Saved entries:

-- ==== Sys2Proof/Machine/Dispatch.lean ====
section
/-! DEFINITION. The operation's meaning, one arm per constructor (spec/30_encoding.md rule R82). -/

namespace Sys2Proof.Machine

def exec (i : Instr) (s : State) : Host.Outcome State Fault Refusal :=
  match i with
  | .init => Sys2Proof.Machine.execInit s
  | .testconn => Sys2Proof.Machine.execTestconn s
  | .setrate rateHz => Sys2Proof.Machine.execSetrate rateHz s
  | .getrate => Sys2Proof.Machine.execGetrate s
  | .setbwm mode => Sys2Proof.Machine.execSetbwm mode s
  | .getbwm => Sys2Proof.Machine.execGetbwm s
  | .getbwc => Sys2Proof.Machine.execGetbwc s
  | .setpwr on => Sys2Proof.Machine.execSetpwr on s
  | .getpwr => Sys2Proof.Machine.execGetpwr s
  | .setxen enabled => Sys2Proof.Machine.execSetxen enabled s
  | .getxen => Sys2Proof.Machine.execGetxen s
  | .setyen enabled => Sys2Proof.Machine.execSetyen enabled s
  | .getyen => Sys2Proof.Machine.execGetyen s
  | .setzen enabled => Sys2Proof.Machine.execSetzen enabled s
  | .getzen => Sys2Proof.Machine.execGetzen s

end Sys2Proof.Machine
end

**What is required:** Copy the records exactly.

**Finished exercise:**
-- ==== Sys2Proof/Machine/Dispatch.lean ====
section
/-! DEFINITION. The operation's meaning, one arm per constructor (spec/30_encoding.md rule R82). -/

namespace Sys2Proof.Machine

def exec (i : Instr) (s : State) : Host.Outcome State Fault Refusal :=
  match i with
  | .init => Sys2Proof.Machine.execInit s
  | .testconn => Sys2Proof.Machine.execTestconn s
  | .setrate rateHz => Sys2Proof.Machine.execSetrate rateHz s
  | .getrate => Sys2Proof.Machine.execGetrate s
  | .setbwm mode => Sys2Proof.Machine.execSetbwm mode s
  | .getbwm => Sys2Proof.Machine.execGetbwm s
  | .getbwc => Sys2Proof.Machine.execGetbwc s
  | .setpwr on => Sys2Proof.Machine.execSetpwr on s
  | .getpwr => Sys2Proof.Machine.execGetpwr s
  | .setxen enabled => Sys2Proof.Machine.execSetxen enabled s
  | .getxen => Sys2Proof.Machine.execGetxen s
  | .setyen enabled => Sys2Proof.Machine.execSetyen enabled s
  | .getyen => Sys2Proof.Machine.execGetyen s
  | .setzen enabled => Sys2Proof.Machine.execSetzen enabled s
  | .getzen => Sys2Proof.Machine.execGetzen s

end Sys2Proof.Machine
end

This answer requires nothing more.